Problem is that the old php-json package conforms to the json standard,
and the new one does not. If someone went through the effort (we do not
have the resources, unfortunately) to make json-c conform to the json
standard with said flag, then yes - you could simply compile the package
with that flag enabled, and all would be good.

The impact of the bug? Json is used all over the place for many years,
since it's a very good lightweight format for exchanging data. All of
the services provided on a Ubuntu system will potentially break, since
it does not conform to the json standard that everyone else does. We had
to switch our servers that was running Ubuntu since 2010 to NetBSD to
get a modern PHP with proper json handling. Our unit tests broke
immediately when we switched to Ubuntu 13.10.

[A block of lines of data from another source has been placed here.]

-- ==== Sys2Proof/Machine/Xfer.lean ====
section
/-! DEFINITION. Major 0x10: copy, gather, scatter, prefetch, invalidate, as they are accepted (R272 to R276). -/

namespace Sys2Proof.Machine

open Sys2Proof

/-- The checks of a CNT record and of a FILL at acceptance (R272). -/
def State.cntFillStop (s : State) (cnt : Option Word64) (fill : Option BRing) : Option Res :=
  let c1 : Option Res := match cnt with
    | some r =>
      if r.toNat / 2 ^ 56 ≠ 0 then some (.trap .page (pageVal 4 r))
      else if r.toNat % 16 ≠ 0 then some (.trap .misalign r)
      else match s.check (some s.core) s.asid s.sq.sup .amo false 8 r with
        | .ok _ => none
        | .error e => some e.res
    | none => none
  match c1 with
  | some r => some r
  | none =>
    match fill with
    | some b =>
      match s.ringOf b with
      | none => some (.trap .illegal 0)
      | some r => if r.oldest.isNone then some (.trap .illegal 0) else none
    | none => none

/-- The slot that a FILL claims, if any (R281). -/
def State.claim (s : State) (fill : Option BRing) : State × Option (Nat × BitVec 32) :=
  match fill with
  | none => (s, none)
  | some b =>
    match s.ringOf b with
    | some r =>
      match r.oldest with
      | some c => (s.setRing b { r with claims := r.claims ++ [c] }, some (b.toNat, c))
      | none => (s, none)
    | none => (s, none)

/-- A claimed slot of a core's ring released as filled (R272). -/
def State.releaseFill (s : State) (core : Nat) (fill : Option (Nat × BitVec 32)) : State :=
  match fill with
  | none => s
  | some (b, c) =>
    let k := s.getCore core
    match Tbl.get? k.rings b with
    | some r => s.setCore core { k with rings := Tbl.set k.rings b (r.release c) }
    | none => s

/-- Acceptance of a command with its group: a dead group's command completes at once without effect (R84). -/
def State.acceptWith (s : State) (f : Form) (maj sub : Nat) (k : Ctr) (acq : OScope) (go : State → Res) : Res :=
  if !s.alive s.cmdGroup then .done (s.addOp f maj sub k none none .null true)
  else
    match s.acceptCmd acq with
    | .error r => r
    | .ok t => go t

/-- A copy, gather or scatter (R272). -/
def State.xfer (s : State) (h : Hdr) (sub : Nat) (kind : XferKind) (listed : Bool) (a b : AReg) (c : XReg) (acq rel : OScope)
    (k : Ctr) (cnt : Option XReg) (fill : Option BRing) : Host.Outcome State Fault Refusal :=
  let f := cmdForm h 0x10 sub ([c] ++ (if listed then [xPlus c 1] else []) ++ cnt.toList) []
  s.issueAsync f 0x10 sub k fun _ t =>
    let idx := t.getX c
    let n := if listed then lo32 (t.getX (xPlus c 1)) else lo32 idx
    let rec_ := cnt.map t.getX
    if listed && c = 15 then .trap .illegal 0
    else if listed && idx.toNat % 4 ≠ 0 then .trap .misalign idx
    else
      match t.cntFillStop rec_ fill with
      | some r => r
      | none =>
        if !t.alive t.cmdGroup then
          let (u, slot) := t.claim fill
          .done ((u.releaseFill u.core slot).addOp f 0x10 sub k none none .null true)
        else
          match t.acceptCmd acq with
          | .error r => r
          | .ok t =>
            let (u, slot) := t.claim fill
            .done (u.addOp f 0x10 sub k acq rel (.xfer kind (u.getA a) (u.getA b) idx n rec_ slot none) false)

def execCopy (h : Hdr) (a b : AReg) (c : XReg) (acq rel : OScope) (k : Ctr) (cnt : Option XReg) (fill : Option BRing)
    (s : State) : Host.Outcome State Fault Refusal := s.xfer h 0 .copy false a b c acq rel k cnt fill

def execGath (h : Hdr) (a b : AReg) (c : XReg) (esz : BitVec 4) (acq rel : OScope) (k : Ctr) (cnt : Option XReg)
    (fill : Option BRing) (s : State) : Host.Outcome State Fault Refusal :=
  s.xfer h 1 (.gath esz.toNat) true a b c acq rel k cnt fill

def execScat (h : Hdr) (a b : AReg) (c : XReg) (esz : BitVec 4) (acq rel : OScope) (k : Ctr) (cnt : Option XReg)
    (fill : Option BRing) (s : State) : Host.Outcome State Fault Refusal :=
  s.xfer h 2 (.scat esz.toNat) true a b c acq rel k cnt fill

/-- The 128-byte lines that overlap [a, a + n), by address. -/
def linesOver (a n : Nat) : List Nat :=
  if n = 0 then [] else (List.range ((a + n - 1) / 128 - a / 128 + 1)).map fun i => (a / 128 + i) * 128

def execPref (h : Hdr) (a : AReg) (c : XReg) (k : Ctr) (s : State) : Host.Outcome State Fault Refusal :=
  let f := cmdForm h 0x10 3 [c] []
  s.issueAsync f 0x10 3 k fun _ t =>
    t.acceptWith f 0x10 3 k none fun u =>
      .done (u.addOp f 0x10 3 k none none (.xfer .pref (u.getA a) 0 0 (lo32 (u.getX c)) none none none) false)

/-- Where the line at an address may lie, whatever the rights on it: by the tables as they stand and by every translation that
a TLB still holds (R49, R276). -/
def State.linesAtVa (s : State) (asid va : Nat) : List Xl :=
  let va := va % 2 ^ 56
  let local_ (v : Nat) : List Xl := (s.walkAs asid v :: s.held asid v).filterMap fun w => match w with
    | .leaf e l => some ⟨.dev (natBits e 16 36 * 2 ^ 16 + v % pageSize l), 1, true, none⟩
    | _ => none
  if va / 2 ^ 55 % 2 = 1 then
    if natBits va 43 12 = s.modId.toNat then local_ (va % 2 ^ 43)
    else [⟨.remote (natBits va 43 12) (va % 2 ^ 43), 1, true, none⟩]
  else if inScratch va then [⟨.scratch (va - scratchBase), 1, false, none⟩]
  else local_ va

/-- `invr` (R276): the control L1's lines go before the next instruction issues. -/
def execInvr (h : Hdr) (a : AReg) (c : XReg) (k : Ctr) (s : State) : Host.Outcome State Fault Refusal :=
  let f := cmdForm h 0x10 4 [c] []
  s.issueAsync f 0x10 4 k fun _ t =>
    t.acceptWith f 0x10 4 k none fun u =>
      let addr := u.getA a
      let n := lo32 (u.getX c)
      let via := (linesOver addr.toNat n).flatMap fun v => (u.linesAtVa u.asid v).map fun x => (v, 128, x)
      let u := via.foldl (fun t v => t.l1Drop t.core (l1Key t.core t.asid v.2.2)) u
      .done (u.putOp f 0x10 4 k none none (.xfer .invr addr 0 0 n none none none) via false)

end Sys2Proof.Machine
end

There's a good thread with proper comments about the thing here, which
shows several aspects of the thing:

http://www.reddit.com/r/PHP/comments/1ksnzw/php_json_removed_in_php_55/

Do not forget the fact, that the reason it was removed was that it had
this line together with its license: "The Software shall be used for
Good, not Evil." which makes it 'non-free' software. Have a look at the
entire license here, and see for yourself.

http://www.json.org/license.html

It's still a possibility to simply ship the php-json included in php,
instead of potentially breaking thousands of server setups that rely on
a php-json conforming to the json standard.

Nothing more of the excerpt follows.